Of Dalglish's principal signings, the best three are the invariably impressive and increasingly mature Craig Bellamy, plus Suárez and the Spanish left backJosé Enrique. Nonetheless, the latter pair cost the best part of £30m, a sum which hardly chimes with the Champions League obsessed Liverpool hierarchy's supposed addiction to Sabermetrics. The theory underpinning the Moneyball concept, it essentially involves adopting Newcastle's successful policy of using statistics to unearth undervalued players in unlikely places.

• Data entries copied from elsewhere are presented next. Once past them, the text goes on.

-- ==== Sys2Proof/Tests/Slice0.lean ====
section
/-! SUPPORT. Tests: what is not well formed is refused; a witness for the hypotheses of each statement; a few commands on small
states, their results computed by hand from the rules that the comments name. -/
namespace Sys2Proof.Tests
open Sys2Proof Sys2Proof.Machine
set_option maxRecDepth 100000

/-! ## What is not well formed -/

/-- A message with small fields. -/
def msg0 : Msg := ⟨1, 0, 0, 0, false, false, 0#64, []⟩
/-- An NVMe command of zeros. -/
def cmd0 : NvmeCmd := ⟨0, 0, 0, 0#32, 0#32, 0#32, 0#32, 0#32, 0#32, []⟩
/-- A corrected fault of cause 0. -/
def flt0 : FaultReq := ⟨0, 0, 0, 0, 0, 0#64, 0, false, false, none⟩
/-- An instruction word of a class and an operation, its other fields 0. -/
def word (cls op : Nat) : W64 := BitVec.ofNat 64 (cls * 2 ^ 60 + op * 2 ^ 54)

theorem test_wf_requester : Req.wf (.ctx 4095) = true ∧ Req.wf (.ctx 4096) = false ∧ Req.wf (.cham 32) = false ∧ Req.wf (.remote 4096) = false ∧
    Req.wf (.host 4) = false ∧ Req.wf (.hostFor 4 15) = false ∧ Req.wf (.hostFor 3 16) = false ∧ Req.wf (.unit 64 0) = false ∧
    Req.wf (.unit 63 1024) = false := by decide
theorem test_wf_message : msg0.wf = true ∧ ({ msg0 with opc := 128 } : Msg).wf = false ∧ ({ msg0 with dst := 4096 } : Msg).wf = false ∧
    ({ msg0 with src := 4096 } : Msg).wf = false ∧ ({ msg0 with tag := 65536 } : Msg).wf = false ∧
    ({ msg0 with data := [0#8] } : Msg).wf = false := by decide
theorem test_wf_nvme : cmd0.wf = true ∧ ({ cmd0 with sq := 65536 } : NvmeCmd).wf = false ∧ ({ cmd0 with cid := 65536 } : NvmeCmd).wf = false ∧
    ({ cmd0 with nsid := 2 ^ 32 } : NvmeCmd).wf = false := by decide
theorem test_wf_fault : flt0.wf = true ∧ ({ flt0 with cls := 3 } : FaultReq).wf = false ∧ ({ flt0 with cause := 64 } : FaultReq).wf = false ∧
    ({ flt0 with master := 65536 } : FaultReq).wf = false ∧ ({ flt0 with source := 65536 } : FaultReq).wf = false := by decide
theorem test_wf_command : (Instr.registerWrite (.cham 32) 0#24 0 0#64).wf = false ∧ (Instr.rd 0 { msg0 with opc := 128 }).wf = false ∧
    (Instr.nvmRead 0 { cmd0 with sq := 65536 }).wf = false ∧ (Instr.faultReport { flt0 with cls := 3 }).wf = false := by decide
/-- Table 05-2: an instruction's word bears its class and operation; a word of Table 05-3 is no undefined one. -/
theorem test_wf_word : (Instr.vecAdd 0#12 (word 3 0) 0#64).wf = true ∧ (Instr.vecAdd 0#12 (word 3 1) 0#64).wf = false ∧
    (Instr.vecAdd 0#12 (word 4 0) 0#64).wf = false ∧ (Instr.undefinedOpcode 0#12 (word 11 0) 0#64).wf = true ∧
    (Instr.undefinedOpcode 0#12 (word 8 12) 0#64).wf = false := by decide

/-! ## Small states -/

/-- The registers of a context: S1 = 24, S2 = 3, its program counter at the first instruction of its code, in tier 2. -/
def arch0 : Arch := ⟨[(1, 24#64), (2, 3#64)], [], [], 0, 0, [], 0x0004000000001000#64⟩
/-- A context that runs on core 0, with 8 KiB of scratch and a code of 32 bytes. -/
def ctx0 : Ctx :=
  { part := 0, st := .running, arch := arch0, restart := arch0
    launch := ⟨0x0004000000000000#64, 0x0004000000002000#64, 0x0004000000001000#64, 0x0004000000001020#64, 0x0004000000001000#64, true, 3, 0#64⟩
    wait := .none, share := 1, shareNext := 1, core := 0, ran := true, base := 0, allot := 8192, clamps := 0, clampOvf := false
    firstClamp := none, flags := 0, eventOvf := false, retries := 0, restarts := 0, restarted := false, endStatus := none
    xfers := [], asyncs := [], mm := none, live := [], invalid := [], dirty := [], image := [], ckpt := []
    ckptPages := [], winSave := [], slots := [], beats := [], fenced := false, bad := [], saveObj := 0, codeObj := none, host := none
    acc := [], wraps := 0, accAt := [], windows := [], blockedAt := 0, serial := 0, ckptOn := false
    restartWin := [], woke := false, posting := false, accShown := [] }
/-- The device with one context on core 0, which runs. -/
def devOf (x : Ctx) : Dev :=
  ({ Dev.reset with ctxs := [(0, x)], cores := [(0, { Core.reset with resident := [0], cur := some 0 })] } : Dev).setFld
    (R.kuduCtrl 0) F.kuduCtrl_run 1
/-- The machine with that device, its main rails in regulation. -/
def stateOf (x : Ctx) : State := { State.reset with dev := devOf x, aon := { AonSt.reset with mainGood := true } }
/-- The same context with one tile of a multiplication not yet written. -/
def ctxMm : Ctx := { ctx0 with mm := some ⟨[(0, [⟨0, 7#8, 0xFF#8⟩])], 0, 1, 0, [(191, 0)], 0, false⟩ }
/-- The same context with a transfer that is not over. -/
def xfer0 : Xfer :=
  { id := 0, eng := 2, kind := .st, src := ⟨0#64, .fp32, 0, 0, 0, 0, 0, 0, 0, 0, 0, 0, 0, false⟩, dst := ⟨0#64, .fp32, 0, 0, 0, 0, 0, 0, 0, 0, 0, 0, 0, false⟩
    m0 := 0, m1 := 0, m2 := 0, m3 := 0, rate := 0, ss := 0, hasSs := true, ev := 0, eve := false, total := 0, granted := 0, landed := 0
    t0 := none, g := 0, late := false, clamped := false, inv := false, rcl := false, rindSrc := false, status := 0, noabort := false
    notify := none, pc := 0#64, snap := [], held := [], seen := [], toks := 0, tok := TokSend.none }
def ctxBusy : Ctx := { ctx0 with xfers := [xfer0] }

When it comes to media strategy Dalglish has also been found wanting, his ridiculous defence of Suárez in the wake of the Patrice Evra affair merely serving to suggest he is operating in a pubic relations time warp. Charming, considerate, generous and amusing when microphones are switched off, he publicly presents a brusque brand of circumspection that is cringe-inducing and contrasts terribly with the savvy, press friendly personas of contemporaries such as Arsène Wenger and Harry Redknapp. Going into denial over Suárez's behaviour and Carroll's loss of form, the Liverpool manager sometimes resembles a child who, having covered his eyes with his fingers, believes no one can see him.
At a moment when Fenway are doubtless in scrutinising mood, Dalglish could do with moving into 21st-century mode.